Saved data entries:
theorem State.unbindReg_only {s0 : State} {pl : List Part} {s : State} (i : Nat) (hl : [.regs, .ctrs, .mgt, .logs, .noc, .span] ⊆ pl) (hs0 : only pl s0 s) : only pl s0 (State.unbindReg s i) := by
  unfold State.unbindReg
  repeat' with_reducible first | assumption | exact parts_sub (by with_unfolding_all decide) hl | apply State.retryAll_only | apply State.wr_only | apply State.wrb_only | apply ite_only | apply ite_only1 | apply ite_only2 | apply ite_only22 | apply ite_only21 | dsimp only | split

theorem State.orphanVat_only {s0 : State} {pl : List Part} {s : State} (v : Nat) (hl : [.noc] ⊆ pl) (hs0 : only pl s0 s) : only pl s0 (State.orphanVat s v) := by
  unfold State.orphanVat
  repeat' with_reducible first | assumption | exact parts_sub (by with_unfolding_all decide) hl | apply ite_only | apply ite_only1 | apply ite_only2 | apply ite_only22 | apply ite_only21 | dsimp only | intro _ _ _ _ | intro _ _ _ | intro _ _ | (apply only.lit <;> first | exact Or.inr rfl | exact Or.inl (parts_mem hl (by with_unfolding_all decide)) | skip)

theorem State.fillVatRegs_only {s0 : State} {pl : List Part} {s : State} (v : Nat) (hl : [.noc] ⊆ pl) (hs0 : only pl s0 s) : only pl s0 (State.fillVatRegs s v) := by
  unfold State.fillVatRegs
  repeat' with_reducible first | assumption | exact parts_sub (by with_unfolding_all decide) hl | dsimp only | intro _ _ _ _ | intro _ _ _ | intro _ _ | (apply only.lit <;> first | exact Or.inr rfl | exact Or.inl (parts_mem hl (by with_unfolding_all decide)) | skip)

end Sys2Proof.Machine
end

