theorem State.portP_only {s0 : State} {pl : List Part} {s : State} (g slot a : Nat) (we : Bool) (d : BitVec 36) (u : BitVec 37) (hl : [.regs, .ctrs, .mgt, .logs, .slc] ⊆ pl) (hs0 : only pl s0 s) : only pl s0 (State.portP s g slot a we d u) := by
  unfold State.portP
  repeat' with_reducible first | assumption | exact parts_sub (by with_unfolding_all decide) hl | apply State.bump_only | apply State.opmRead_only | apply State.opmWrite_only | apply State.parityHit_only | apply State.setSlice_only | apply State.wrb_only | apply ite_only | apply ite_only1 | apply ite_only2 | apply ite_only22 | apply ite_only21 | dsimp only | split | (apply only.lit <;> first | exact Or.inr rfl | exact Or.inl (parts_mem hl (by with_unfolding_all decide)) | skip) | refine only.eq2 (by assumption) ?_ | refine only.eq22 (by assumption) ?_ | refine only.eq1 (by assumption) ?_

theorem State.stallCycle_only {s0 : State} {pl : List Part} {s : State} (g cause : Nat) (hl : [.regs, .ctrs, .mgt, .logs, .cfg, .slc] ⊆ pl) (hs0 : only pl s0 s) : only pl s0 (State.stallCycle s g cause) := by
  unfold State.stallCycle
  repeat' with_reducible first | assumption | exact parts_sub (by with_unfolding_all decide) hl | apply State.bump_only | apply State.setSlice_only | apply State.settle_only | apply ite_only | apply ite_only1 | apply ite_only2 | apply ite_only22 | apply ite_only21 | dsimp only | (apply only.lit <;> first | exact Or.inr rfl | exact Or.inl (parts_mem hl (by with_unfolding_all decide)) | skip)

/-- What an instruction leaves, if it issues, differs in the listed parts only. -/
def IssueOnly (pl : List Part) (s0 : State) (i : Issue) : Prop := ∀ t y f l j d, i = .ok t y f l j d → only pl s0 t

theorem IssueOnly.stall {pl : List Part} {s0 : State} {c : Nat} : IssueOnly pl s0 (.stall c) :=
  fun _ _ _ _ _ _ e => nomatch e

theorem IssueOnly.ok {pl : List Part} {s0 s : State} {x : SliceSt} {f : List Nat} {l : Option (Nat × Option OpmW)}
    {j : Option Nat} {d : Bool} (h : only pl s0 s) : IssueOnly pl s0 (.ok s x f l j d) :=
  fun _ _ _ _ _ _ e => (Issue.ok.inj e).1 ▸ h

theorem ite_issueOnly {pl : List Part} {s0 : State} {a b : Issue} {c : Prop} [Decidable c] (ha : IssueOnly pl s0 a)
    (hb : IssueOnly pl s0 b) : IssueOnly pl s0 (if c then a else b) := by
  split <;> assumption

theorem State.issueOp_only {s0 s : State} {pl : List Part} (g op : Nat) (body : State → SliceSt → Word → Issue)
    (hl : [.regs, .ctrs, .mgt, .logs, .cfg, .slc] ⊆ pl) (hb : ∀ s x w, only pl s0 s → IssueOnly pl s0 (body s x w)) (h : only pl s0 s) :
    only pl s0 (State.issueOp s g op body) := by
  have c := State.closeCycle_only (pl := pl) g (parts_sub (by decide) hl) h
  unfold State.issueOp
  refine ite_only h ?_
  dsimp only
  split
  · exact State.stallCycle_only _ _ (parts_sub (by decide) hl) c
  · rename_i e
    exact State.settle_only _ (parts_sub (by decide) hl) (State.setSlice_only _ _ (parts_sub (by decide) hl) (hb _ _ _ c _ _ _ _ _ _ e))

theorem State.fpFlags_only {s0 : State} {pl : List Part} {s : State} (g : Nat) (f : FpFlags) (hl : [.regs] ⊆ pl) (hs0 : only pl s0 s) : only pl s0 (State.fpFlags s g f) := by
  unfold State.fpFlags
  repeat' with_reducible first | assumption | exact parts_sub (by with_unfolding_all decide) hl | apply State.wrb_only | apply ite_only

theorem State.fpResult_only {s0 : State} {pl : List Part} {s : State} (g : Nat) (v : FpVal) (hl : [.regs, .freeCtr] ⊆ pl) (hs0 : only pl s0 s) : only pl s0 (State.fpResult s g v).2 := by
  unfold State.fpResult
  repeat' with_reducible first | assumption | exact parts_sub (by with_unfolding_all decide) hl | apply State.fpFlags_only | apply State.fresh_only | dsimp only | split

theorem State.macAcc_only {s0 : State} {pl : List Part} {s : State} (g : Nat) (x : SliceSt) (w : Word) (a b : Option (BitVec 36)) (poison : Bool) (hl : [.regs, .freeCtr] ⊆ pl) (hs0 : only pl s0 s) : only pl s0 (State.macAcc s g x w a b poison).2 := by
  unfold State.macAcc
  repeat' with_reducible first | assumption | exact parts_sub (by with_unfolding_all decide) hl | apply State.fpResult_only | apply State.wrb_only | refine foldl_only _ _ (fun _ _ _ => ?_) ?_ | refine foldl_only1 _ _ (fun _ _ _ => ?_) ?_ | refine foldl_only2 _ _ (fun _ _ _ => ?_) ?_ | refine foldl_only22 _ _ (fun _ _ _ => ?_) ?_ | refine foldl_only21 _ _ (fun _ _ _ => ?_) ?_ | apply ite_only | apply ite_only1 | apply ite_only2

> _What this task involves_: When the word "logs" shows up in a line of the entries, report that line.

> _Response to the exercise_:
theorem State.unbindReg_only {s0 : State} {pl : List Part} {s : State} (i : Nat) (hl : [.regs, .ctrs, .mgt, .logs, .noc, .span] ⊆ pl) (hs0 : only pl s0 s) : only pl s0 (State.unbindReg s i) := by
theorem State.portP_only {s0 : State} {pl : List Part} {s : State} (g slot a : Nat) (we : Bool) (d : BitVec 36) (u : BitVec 37) (hl : [.regs, .ctrs, .mgt, .logs, .slc] ⊆ pl) (hs0 : only pl s0 s) : only pl s0 (State.portP s g slot a we d u) := by
theorem State.stallCycle_only {s0 : State} {pl : List Part} {s : State} (g cause : Nat) (hl : [.regs, .ctrs, .mgt, .logs, .cfg, .slc] ⊆ pl) (hs0 : only pl s0 s) : only pl s0 (State.stallCycle s g cause) := by
    (hl : [.regs, .ctrs, .mgt, .logs, .cfg, .slc] ⊆ pl) (hb : ∀ s x w, only pl s0 s → IssueOnly pl s0 (body s x w)) (h : only pl s0 s) :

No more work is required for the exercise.